Death of Dale Earnhardt
- Earnhardt's #3 Goodwrench Chevrolet impacts the turn-four wall just after contact with Ken Schrader's #36 M&M's Pontiac.
- Date: February 18, 2001; 25 years ago
- Time: 5:16 p.m. (US Eastern time (UTC−05:00))
- Venue: Daytona International Speedway
- Location: Daytona Beach, Florida, U.S.;
- Type: Auto racing accident
- Cause: Basilar skull fracture as a result of an auto racing crash
- Outcome: Introduction of the Car of Tomorrow; Introduction of the SAFER barrier; Mandatory HANS device use;
- Deaths: Dale Earnhardt

= Death of Dale Earnhardt =

Fatal auto racing accident

On February 18, 2001, American stock car racing driver and team owner Dale Earnhardt was involved in a fatal collision in the 2001 Daytona 500. In the final lap of the race, Earnhardt crashed into a retaining wall after making contact with Sterling Marlin and Ken Schrader. He was pronounced dead at Halifax Medical Center a short time later. The cause of death was a basilar skull fracture, which was determined to have killed him instantly.

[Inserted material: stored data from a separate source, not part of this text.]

-- ==== Sys2Proof/Machine/State.lean ====
section
/-! DEFINITION. The state of the panel as plain data (INVENTORY.md, section State), the reasons a step can stop, and the
state right after reset. A panel has thousands of like agents, most of them still as reset left them, so their states
stand in sparse maps; an agent that no entry names is in its reset state. -/

namespace Sys2Proof.Machine

/-- A sparse table: keys with their values, in ascending key order. -/
abbrev Map (α : Type) := List (Nat × α)

/-! ### Harts -/

/-- Execution modes (R286). -/
inductive Mode where
  | user
  | kernel
  | firmware
  deriving DecidableEq, Repr, Inhabited

/-- Trap causes (R287). -/
inductive Cause where
  | fetchFault | illegal | priv | brk | ecallU | ecallK | misalign | loadPf | storePf | fetchPf | memError
  | stallViol | sendqFull | undeliverable | tenantViol | matrixUnavail | mregUnconfig | ringFault | leaseFault
  | tmapFault | lwatchFull | barrierFull | feTimeout | inlineFault | sigMismatch | screenFail | watch
  deriving DecidableEq, Repr, Inhabited

/-- A register a result can go to; `g 0` discards (R30-R34). -/
inductive Reg where
  | g (d : BitVec 5)
  | f (d : BitVec 5)
  | v (d : BitVec 5)
  | k (d : BitVec 3)
  | m (d : BitVec 3)
  deriving DecidableEq, Repr, Inhabited

/-- The g, f, v and k registers of a hart (R30-R33). -/
structure Regs where
  g : Vector Word 32
  f : Vector Word 32
  v : Vector VReg 32
  k : Vector Word 8
  deriving DecidableEq, Repr

/-- A fixed-latency result in flight (R25): `left` units of encoded distance until a consumer may read it, `old` what
the register held before it (R27), `written` once the unit has delivered it. -/
structure FixedResult where
  dst : Reg
  val : Word
  old : Word
  left : Nat
  written : Bool
  deriving DecidableEq, Repr

/-- A scoreboarded result in flight (R28): the value the register will hold. -/
structure BoardResult where
  dst : Reg
  val : VReg
  seq : Nat
  deriving DecidableEq, Repr

/-- A message: header and payload dwords (R231, R238). -/
structure Msg where
  header : Word
  payload : List Word
  deriving DecidableEq, Repr, Inhabited

/-- An occupied channel slot: the message, whether the running task holds it (R231), and the load-levelling interval in
which it last moved (R251). -/
structure Slot where
  msg : Msg
  running : Bool
  moved : Option Nat
  deriving DecidableEq, Repr, Inhabited

/-- The task a hart runs: the channel whose slot it holds, and the word count of an inline task (R234, R235). -/
structure Task where
  chan : Nat
  inlineWords : Option Nat
  deriving DecidableEq, Repr, Inhabited

/-- Where a send-queue entry stands (R240, R241, R249). -/
inductive SendState where
  /-- Waiting for the counter's acknowledgement (R249) or for its turn to leave. -/
  | queued
  /-- In the egress hold or on its way; its answer has not come. -/
  | sent
  /-- Refused; sent again from this cycle on (R241). -/
  | bounced (retryAt : Nat)
  /-- Kept for the wake of an MDRAIN (R203). -/
  | reserved
  deriving DecidableEq, Repr, Inhabited

/-- An entry of the send queue (R240). -/
structure SendEntry where
  id : Nat
  dest : Word
  msg : Msg
  acked : Bool
  state : SendState
  refusals : Nat
  /-- Its number in the refusable stream, once released (R318). -/
  seq : Option Nat
  /-- A SPAWN's message (R242). -/
  spawn : Bool
  /-- The wake of an MDRAIN (R203). -/
  wake : Bool := false
  deriving DecidableEq, Repr, Inhabited

/-- The spawn latch (R242, R296), with the refusals' retry time when inline depth 255 forces another send. -/
structure SpawnLatch where
  armed : Bool
  answered : Bool
  accepted : Bool
  retryAt : Nat
  /-- The SPAWN that armed it, and the send-queue entry of its message. -/
  pc : Word := 0
  entry : Nat := 0
  deriving DecidableEq, Repr, Inhabited

/-- A barrier record of a hart (R265, R296): word, J, AR, in use and phase. -/
structure BarrierRecord where
  word : BitVec 17
  joined : Bool
  arrived : Bool
  inUse : Bool
  phase : BitVec 16
  deriving DecidableEq, Repr, Inhabited

/-- The home of a location (R88, R104, R105). -/
inductive Home where
  | slice (vt : Nat)
  | hbm (die : Nat)
  | cxl (port : Nat)
  | panel (number : Nat)
  deriving DecidableEq, Repr, Inhabited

Earnhardt's death was officially pronounced at the nearby Halifax Medical Center at 5:16 p.m. EST (22:16 UTC). At the time of the crash, he was 49 years old. His funeral was held four days later at the Calvary Church in Charlotte, North Carolina. Earnhardt was the fourth NASCAR driver killed by a basilar skull fracture during an eight-month span, following Adam Petty in May 2000, Kenny Irwin Jr. in July 2000, and Tony Roper in October 2000. Earnhardt's death, seen on a live television broadcast with more than 17 million viewers, was highly publicized and resulted in various safety improvements in NASCAR auto racing.

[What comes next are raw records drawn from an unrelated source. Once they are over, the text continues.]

-- ==== Sys2Proof/Machine/Translate.lean ====
section
/-! DEFINITION. Addresses: regions, homes, page tables, TLBs (R86-R91, R105-R114, R388). -/

namespace Sys2Proof.Machine

/-! ### Keys of the memory list: one for every byte of storage, whichever home holds it -/

def hbmKey (die off : Nat) : Nat := die * 2 ^ 36 + off
def sliceKey (vt off : Nat) : Nat := 2 ^ 44 + vt * 2 ^ 22 + off
def cxlKey (port off : Nat) : Nat := 2 ^ 48 + port * 2 ^ 43 + off
def panelKey (panel die off : Nat) : Nat := 2 ^ 56 + (panel * 64 + die) * 2 ^ 43 + off

def slicePlace (vt off : Nat) : Place := { home := .slice vt, off := off, key := sliceKey vt off }
def hbmPlace (die off : Nat) : Place := { home := .hbm die, off := off, key := hbmKey die off }
def cxlPlace (port off : Nat) : Place := { home := .cxl port, off := off, key := cxlKey port off }
/-- The SRAM of a physical tile that holds no VT (R388), under a number above every VT's. -/
def sparePlace (die pt off : Nat) : Place := slicePlace (4096 + die * 72 + pt) off
def panelPlace (panel die off : Nat) : Place := { home := .panel panel, off := off, key := panelKey panel die off }

/-- Size of a stack (R86). -/
def stackBytes : Nat := 0xC00000000

/-- First byte that no slice address reaches (R132). -/
def sliceBytes : Nat := 0x300000

/-- The line that holds a place, over all storage. -/
def Place.line (p : Place) : Nat := p.key / 128

/-- A CXL byte lies in an extent that the panel has accepted (R102, R362). -/
def State.extentCovers (s : State) (port off : Nat) : Bool :=
  s.extents.any fun (k, e) =>
    k / 256 == port && (e.state == 2 || e.state == 3) && decide (e.base ≤ off) && decide (off < e.base + e.length)

/-- The live ports that reach another panel (R364). -/
def State.livePorts (s : State) (n : Nat) : List Nat :=
  match s.routeTable.find n with
  | none => []
  | some e => (List.range 32).filter fun p => e.getLsbD 32 && e.getLsbD p && !s.portsDown.contains p

/-- The port that carries a line of another panel (R364). -/
def State.vilorePort (s : State) (n off : Nat) : Option Nat :=
  let ports := s.livePorts n
  ports[off / 128 % 64 % ports.length]?

/-- A write to a part of the line a place lies in cannot be performed: an uncorrectable line, a missing extent, an
unreachable panel (R93, R102, R364). -/
def State.unwritable (s : State) (p : Place) : Bool :=
  match p.home with
  | .slice _ => false
  | .hbm _ => s.badLines.contains p.line
  | .cxl port => s.badLines.contains p.line || !s.extentCovers port p.off
  | .panel n => s.badLines.contains p.line || (s.livePorts n).isEmpty

/-- The line a place lies in cannot be read: it cannot be written either, or a CXL device returns it poisoned (R93,
R102). -/
def State.unreadable (s : State) (p : Place) : Bool :=
  s.unwritable p || (match p.home with
    | .cxl _ => Config.cxlPoison p.line s.tick
    | _ => false)

/-! ### Tenants' areas (R273, R280) -/

def vtGx (v : Nat) : Nat := v / 64 % 6 * 8 + v % 8
def vtGy (v : Nat) : Nat := v / 64 / 6 * 8 + v / 8 % 8

/-- A VT lies in an area. -/
def Tenant.hasVt (t : Tenant) (v : Nat) : Bool :=
  decide (t.x0 ≤ vtGx v ∧ vtGx v ≤ t.x1 ∧ t.y0 ≤ vtGy v ∧ vtGy v ≤ t.y1)

/-- A VT belongs to a tenant: inside its area and not lost (R327). -/
def State.inTenant (s : State) (t : BitVec 6) (v : Nat) : Bool :=
  match s.tenants.find t.toNat with
  | none => false
  | some a => decide (v < 3072) && a.hasVt v && (s.tile v).cond != .lost

/-- The area covers a die (R91). -/
def Tenant.hasDie (t : Tenant) (d : Nat) : Bool :=
  decide (t.x0 / 8 ≤ d % 6 ∧ d % 6 ≤ t.x1 / 8 ∧ t.y0 / 8 ≤ d / 6 ∧ d / 6 ≤ t.y1 / 8)

/-- The check of R91. -/
def State.dieAllowed (s : State) (t : BitVec 6) (d : Nat) : Bool :=
  match s.tenants.find t.toNat with
  | none => false
  | some a => a.hasDie d

/-! ### Homes (R88-R90) -/

/-- The member dies of an interleave set, ascending (R89). -/
def isetDies (iset : Word) : List Nat := (List.range 48).filter fun d => bit iset d

/-- fold12 of R89: the exclusive-or of 12-bit fields of PA from `lo` on. -/
def fold12 (pa lo : Nat) : Nat := pa / 2 ^ lo % 4096 ^^^ pa / 2 ^ (lo + 12) % 4096 ^^^ pa / 2 ^ (lo + 24) % 4096

/-- PLC and HOME of an entry. -/
def entryPlc (e : Word) : Nat := bits e 8 2
def entryHome (e : Word) : Nat := bits e 10 6
def entryPpn (e : Word) : Nat := bits e 16 40

/-- The home die of an HBM location (R89), with the PA within 52 bits. -/
def homeDie (iset : Word) (plc home pa : Nat) : Nat :=
  let dies := isetDies iset
  match plc with
  | 0 => home
  | 1 => dies.getD (fold12 pa 12 % dies.length) 0
  | _ => dies.getD (fold12 (pa / 512) 12 % dies.length) 0

/-- The place a physical address names through an entry's PLC and HOME (R88, R104). -/
def State.paPlace (s : State) (iset : Word) (plc home pa : Nat) : Place :=
  let panel := pa / 2 ^ 43
  let off := pa % 2 ^ 43
  if panel = s.panel then
    if plc = 3 then cxlPlace (home % 4) off else hbmPlace (homeDie iset plc home pa) (off % 2 ^ 36)
  else panelPlace panel (if plc = 3 then 48 + home % 4 else homeDie iset plc home pa) off

/-! ### Page entries (R107, R108, R312, R367) -/

def entryLeaf (e : Word) : Bool := bit e 1 || bit e 2 || bit e 3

After Earnhardt's death, NASCAR began an intensive focus on driver safety, from mandating the use of head-and-neck restraints and installing SAFER barriers at oval tracks, setting rigorous new inspection rules for seats and seat belts, and developing a roof-hatch escape system and the Car of Tomorrow. This eventually led to the development of a next-generation car built with an emphasis on safety. No other driver fatalities have occurred in NASCAR's three major series following Earnhardt's death.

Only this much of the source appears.